╔══

/-- JP and JR set IPO and change nothing else. JP sets IPO to the address or to x24 of the register, zero-extended; the conditional form does so when its flag is 1 and changes nothing when it is 0; JR sets IPO to IPO + sext(off) - 5 modulo 2^32, IPO being past the instruction. A register that does not exist, an UNDEF one and an UNDEF flag fault. -/
def Obligations.JumpResults : Prop :=
  ∀ s : State,
    (∀ addr, exec (.jpImm addr) s = .next { s with ipo := addr.setWidth 32 }) ∧
    (∀ r t, readReg .w24 r s = .ok t → exec (.jpReg r) s = .next { s with ipo := t.setWidth 32 }) ∧
    (∀ r, ¬ s.HasReg r → exec (.jpReg r) s = .fault .regIndexOutOfRange) ∧
    (∀ r, s.HasReg r → s.viewUndef .w24 r = true → exec (.jpReg r) s = .fault .readUndefined) ∧
    (∀ flag addr, readFlag flag s = .ok true → exec (.jpCond flag addr) s = .next { s with ipo := addr.setWidth 32 }) ∧
    (∀ flag addr, readFlag flag s = .ok false → exec (.jpCond flag addr) s = .next s) ∧
    (∀ flag addr, s.flagBitUndef flag = true → exec (.jpCond flag addr) s = .fault .readUndefined) ∧
    (∀ off, exec (.jrRel off) s = .next { s with ipo := s.ipo + off.signExtend 32 - 5 })

/-- CALL and CALLR push IPO and set it. With room on the call stack, a call stores IPO (past the instruction) at CS[SPC], increments SPC, sets IPO to its target and changes nothing else; with SPC = CALL_STACK_DEPTH it faults. The conditional form calls when its flag is 1 and changes nothing when it is 0. A register target that does not exist or is UNDEF and an UNDEF flag fault, with room on the call stack or without. -/
def Obligations.CallResults : Prop :=
  let Called : Word → State → State → Prop := fun target s t =>
    t.ipo = target ∧ t.spc = s.spc + 1 ∧ (s.spc < s.cs.length → t.cs[s.spc]? = some s.ipo) ∧
      (∀ k, k ≠ s.spc → t.cs[k]? = s.cs[k]?) ∧ Unchanged [.cs, .spc, .ipo] s t
  ∀ s : State,
    (s.spc < s.params.callStackDepth →
      (∀ addr, ∃ t, exec (.callImm addr) s = .next t ∧ Called (addr.setWidth 32) s t) ∧
      (∀ r a, readReg .w24 r s = .ok a → ∃ t, exec (.callReg r) s = .next t ∧ Called (a.setWidth 32) s t) ∧
      (∀ flag addr, readFlag flag s = .ok true → ∃ t, exec (.callCond flag addr) s = .next t ∧ Called (addr.setWidth 32) s t) ∧
      (∀ off, ∃ t, exec (.callrRel off) s = .next t ∧ Called (s.ipo + off.signExtend 32 - 5) s t)) ∧
    (s.params.callStackDepth ≤ s.spc →
      (∀ addr, exec (.callImm addr) s = .fault .callStackOverflow) ∧
      (∀ r a, readReg .w24 r s = .ok a → exec (.callReg r) s = .fault .callStackOverflow) ∧
      (∀ flag addr, readFlag flag s = .ok true → exec (.callCond flag addr) s = .fault .callStackOverflow) ∧
      (∀ off, exec (.callrRel off) s = .fault .callStackOverflow)) ∧
    (∀ flag addr, readFlag flag s = .ok false → exec (.callCond flag addr) s = .next s) ∧
    (∀ flag addr, s.flagBitUndef flag = true → exec (.callCond flag addr) s = .fault .readUndefined) ∧
    (∀ r, ¬ s.HasReg r → exec (.callReg r) s = .fault .regIndexOutOfRange) ∧
    (∀ r, s.HasReg r → s.viewUndef .w24 r = true → exec (.callReg r) s = .fault .readUndefined)

/-- RET and RETIF pop the call stack or halt. RET pops the top entry into IPO, or with an empty stack halts with a drawn IPO, and changes nothing else. RETIF does the same when its flag is 1; when it is 0 it changes nothing, or with an empty stack a draw decides between that and the halt. An UNDEF flag faults. -/
def Obligations.ReturnResults : Prop :=
  ∀ s : State, s.spc ≤ s.cs.length →
    (∃ t, exec .ret s = .next t ∧ Returned s t) ∧
    (∀ flag, readFlag flag s = .ok true → ∃ t, exec (.retif flag) s = .next t ∧ Returned s t) ∧
    (∀ flag, readFlag flag s = .ok false → 0 < s.spc → exec (.retif flag) s = .next s) ∧
    (∀ flag, readFlag flag s = .ok false → s.spc = 0 →
      ∃ t, exec (.retif flag) s = .next t ∧ (Unchanged [] s t ∨ Returned s t)) ∧
    (∀ flag, s.flagBitUndef flag = true → exec (.retif flag) s = .fault .readUndefined)

/-- A call and then RET restore IPO and SPC. From every state with room on a call stack of full size, each kind of call completes, RET after it completes, and leaves IPO at the instruction after the call, SPC as before, and every register, flag and byte of memory as before. -/
def Obligations.CallThenReturn : Prop :=
  ∀ (s : State) (i : Instr), s.spc < s.params.callStackDepth → s.cs.length = s.params.callStackDepth →
    ((∃ addr, i = .callImm addr) ∨ (∃ r a, readReg .w24 r s = .ok a ∧ i = .callReg r) ∨
      (∃ flag addr, readFlag flag s = .ok true ∧ i = .callCond flag addr) ∨ ∃ off, i = .callrRel off) →
    ∃ t u, exec i s = .next t ∧ exec .ret t = .next u ∧ u.ipo = s.ipo ∧ u.spc = s.spc ∧ Unchanged [.cs] s u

╚══

Find the line with "as before. -/" in the material above. Reproduce it and each line after it up to and including the line with "(∃ flag addr, readFlag".

**Answer space**
/-- A call and then RET restore IPO and SPC. From every state with room on a call stack of full size, each kind of call completes, RET after it completes, and leaves IPO at the instruction after the call, SPC as before, and every register, flag and byte of memory as before. -/
def Obligations.CallThenReturn : Prop :=
  ∀ (s : State) (i : Instr), s.spc < s.params.callStackDepth → s.cs.length = s.params.callStackDepth →
    ((∃ addr, i = .callImm addr) ∨ (∃ r a, readReg .w24 r s = .ok a ∧ i = .callReg r) ∨
      (∃ flag addr, readFlag flag s = .ok true ∧ i = .callCond flag addr) ∨ ∃ off, i = .callrRel off) →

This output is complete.